Unfortunately, the method of proof in [1] seems rather inexplicit to me. My understanding is that the authors use the fact that every fusion category $\mathcal{C}$ satisfying some conditions is the representation category of some Hopf algebra. Then they convert the trace condition $\text{Tr}(S) = 0$ into a condition on the fusion category $\mathcal{C}$ and show that they can easily construct categories satisfying this new condition, in addition to the conditions necessary for $\mathcal{C}$ to be a representation category of some $H$.

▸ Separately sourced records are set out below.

-- ==== Sys2Proof/Tests/Slice0.lean ====
section
/-!
SUPPORT. Small checks of the model on concrete states: ill-formed operands are refused, the spec's worked examples, and, for each
obligation, a state and operands that meet the hypotheses of each of its clauses.
-/
open Sys2Proof Sys2Proof.Machine Sys2Proof.Claims
namespace Sys2Proof.Tests
set_option Elab.async false

/-- `n` bytes that are zero but for those listed. -/
def par (n : Nat) (l : List (Nat × Nat)) : Bytes := (List.range n).map fun i => BitVec.ofNat 8 ((l.lookup i).getD 0)
/-- A packet of HOST_S with those parameter bytes. -/
def pk (n : Nat) (l : List (Nat × Nat)) (flags : Byte := 0) : Msg :=
  { ch := 1, tag := 1, len := BitVec.ofNat 16 n, flags := flags, origin := 0, guard := 0xFFFF, resv := zeros 6, params := par n l }
/-- The device at reset but for its state, no refresh in progress. -/
def inState (d : DevState) : State := { State.reset with now := 1000, life := { State.reset.life with state := d } }
/-- In SERVICE, with every table empty. -/
def svc : State := inState .service
/-- In SERVICE, with the default plan of an HA device. -/
def live : State := { svc.buildRegions (defaultPlan false) with rule := { svc.rule with storeFree := [(0, 1000)] } }
def draining : State := { svc with drain := some { epoch := 0, since := 0, tables := Staged.reset } }
/-- A rule table with one rule, in the current version and the shadow. -/
def aTable : RuleTable :=
  { slot := 0, passMask := 1, segments := [(0, 1)], maxRules := 4, maxMasks := 4, rules := [zeros 120], miss := zeros 24, source := none, store := [], root := 0, build := 0 }
def withTable (v : Staged) : Staged := { v with rule := { v.rule with tables := [(0, aTable)] } }
def ruled : State := { live with cur := withTable live.cur, shadow := withTable live.shadow }
def aFlow : HotEntry :=
  { key := zeros 40, action := 0xFFFFFF, packets := 1, octets := 64, lastSeen := 0, firstSeen := 0, tcp := 0, member := 0xFF, control := 0,
    sampling := 0, w := 0, dirty := true, held := false, wbPending := false, home := 0 }
/-- A flow of the all-zero key in the hot tier. -/
def flowed : State := { live with flow := { live.flow with hot := [(live.hotSet (zeros 40) * 8, aFlow)] } }
def aSeam (f : Nat) : Seam := { body := .run f 16, host := true, owns := true }
def seamed : State := { live with dram := { live.dram with dir := { live.dram.dir with used := live.dram.dir.used ++ [(7, aSeam 0x9600000)], fresh := 8 } } }
/-- A task in the given state. -/
def aTask (t : Nat) (w : Work) (st : TaskState) : Task :=
  { type := t, state := st, work := w, address := 0x400, wait := 0, stack := [], since := 0, billed := 0, stamp := 0 }
/-- Miner 0 runs `w` in slot 40. -/
def atMiner (t : Nat) (w : Work) (s : State) : State :=
  { s with miners := { s.miners with
      miners := s.miners.miners.set 0 { Miner.reset with slot := some 40 }
      tasks := [(40, aTask t w (.running 0))] } }
def seamed2 : State := { seamed with dram := { seamed.dram with dir := { seamed.dram.dir with used := seamed.dram.dir.used ++ [(8, aSeam 0x9600010)], fresh := 9 } } }
def withNat (f : NatCfg → NatCfg) (s : State) : State :=
  { s with cur := { s.cur with nat := f s.cur.nat }, shadow := { s.shadow with nat := f s.shadow.nat } }
def pooled : State := withNat (fun c => { c with pools := [(0, par 32 [(6, 64), (9, 4), (10, 63), (11, 4), (20, 1), (24, 1)])] }) live
def grouped : State := withNat (fun c => { c with groups := [(0, { members := [(3, (0, 1, false))], slots := [], seam := none })] }) svc
def subbed : State := withNat (fun c => { c with subs := [(0, par 60 [(0, 128)])] }) live
def routed : State := { svc with shadow := { svc.shadow with fwd := { svc.shadow.fwd with routes := [(recordKey (par 28 [(0, 2), (1, 4)]), 0)] } } }

/-! How a hypothesis that names a result is met: the name is what the result is. -/
theorem someOf {α : Type} {x : Option α} (h : x.isSome = true) : x = some (x.get h) := (Option.some_get h).symm
theorem somePair {α β : Type} {x : Option (α × β)} (h : x.isSome = true) : x = some ((x.get h).1, (x.get h).2) := someOf h
theorem pairOf {α β : Type} {x : α × β} : x = (x.1, x.2) := rfl
theorem tripleOf {α β γ : Type} {x : α × β × γ} : x = (x.1, x.2.1, x.2.2) := rfl
def hotPart : Newest → Option (Nat × HotEntry) | .hot w e => some (w, e) | _ => none
theorem hotOf {x : Newest × State} (h : (hotPart x.1).isSome = true) :
    x = (.hot ((hotPart x.1).get h).1 ((hotPart x.1).get h).2, x.2) := by
  obtain ⟨a, b⟩ := x; cases a <;> first | rfl | cases h
def absentPart : Newest → Option Bool | .absent b => some b | _ => none
theorem absentOf {x : Newest × State} (h : (absentPart x.1).isSome = true) : x = (.absent ((absentPart x.1).get h), x.2) := by
  obtain ⟨a, b⟩ := x; cases a <;> first | rfl | cases h
def freePart : Place → Option Nat | .free t => some t | _ => none
theorem freeOf {x : Place × State} (h : (freePart x.1).isSome = true) : x = (.free ((freePart x.1).get h), x.2) := by
  obtain ⟨a, b⟩ := x; cases a <;> first | rfl | cases h
theorem okOf {ε α : Type} {x : Except ε α} (h : x.toOption.isSome = true) : x = .ok (x.toOption.get h) := by
  cases x <;> first | rfl | cases h
theorem spanOf {p : Nat → Prop} (h : ∀ i, i < 12 → 4 ≤ i → p i) : ∀ i, 4 ≤ i → i ≤ 11 → p i := fun i a _ => h i (by omega) a
/-- A block of subscriber 0 with one binding. -/
def bound : State :=
  { pooled with nat := { pooled.nat with blocks := [(0, { empty := false, desc := 0, sub := 0, emptySince := 0, base := 0 })] }
                dram := { pooled.dram with wq := [(pooled.entryTile 0, par 60 [(0, 2)])] } }
theorem joinsOf (a b : JoinFacts) (h : freshInit a = true) (g : freshInit b = true) (h1 : a.stepping = b.stepping)
    (h2 : a.classHB = b.classHB) (h3 : a.digest = b.digest) (h4 : a.strapFault = false) (h5 : b.strapFault = false)
    (h6 : b.hostSeams = false) (h7 : a.thisPrimary = true) : joinFails a b = none := by
  simp [joinFails, sameBuild, joinRole, *]
theorem rejoinsOf (a b : JoinFacts) (h : b.devState = 3) (h1 : a.stepping = b.stepping) (h2 : a.classHB = b.classHB)
    (h3 : a.digest = b.digest) (h4 : a.strapFault = false) (h5 : b.strapFault = false) (h6 : b.hostSeams = false) :
    rejoinFails a b = none := by
  simp [rejoinFails, sameBuild, *]


/-- The tiles where the all-zero key may live, waiting in the write queue. -/
def placed : State := { live with dram := { live.dram with wq := (List.range 16).map fun k => (54614496 + k, invalidPayload) } }
/-- The tiles of bucket 0 in the write queue. -/
def swept : State := { live with dram := { live.dram with wq := (List.range 8).map fun k => (k, invalidPayload) } }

The paper [1] is eight years old now, so I'm hoping that some more explicit examples might be in the literature at this point. So my question is:

Question: What are some explicit examples of a finite dimensional, involutory Hopf algebra (over a field $k$ of characteristic $0$) where the antipode is traceless? By explicit, I mean given by a generator/relation presentation or as some structure tensors in a specific basis.

Here I weakened the hypothesis to assume that $H$ is just involutory, i.e. that $S^2 = \text{Id}$. A theorem of Larson and Radford [2] says that semisimple Hopf algebras are involutory when $\text{char}(k) = 0$.

Alternatively, I would appreciate some advice on what I need to know in order to extract an explicit example from [1], if that is what's necessary.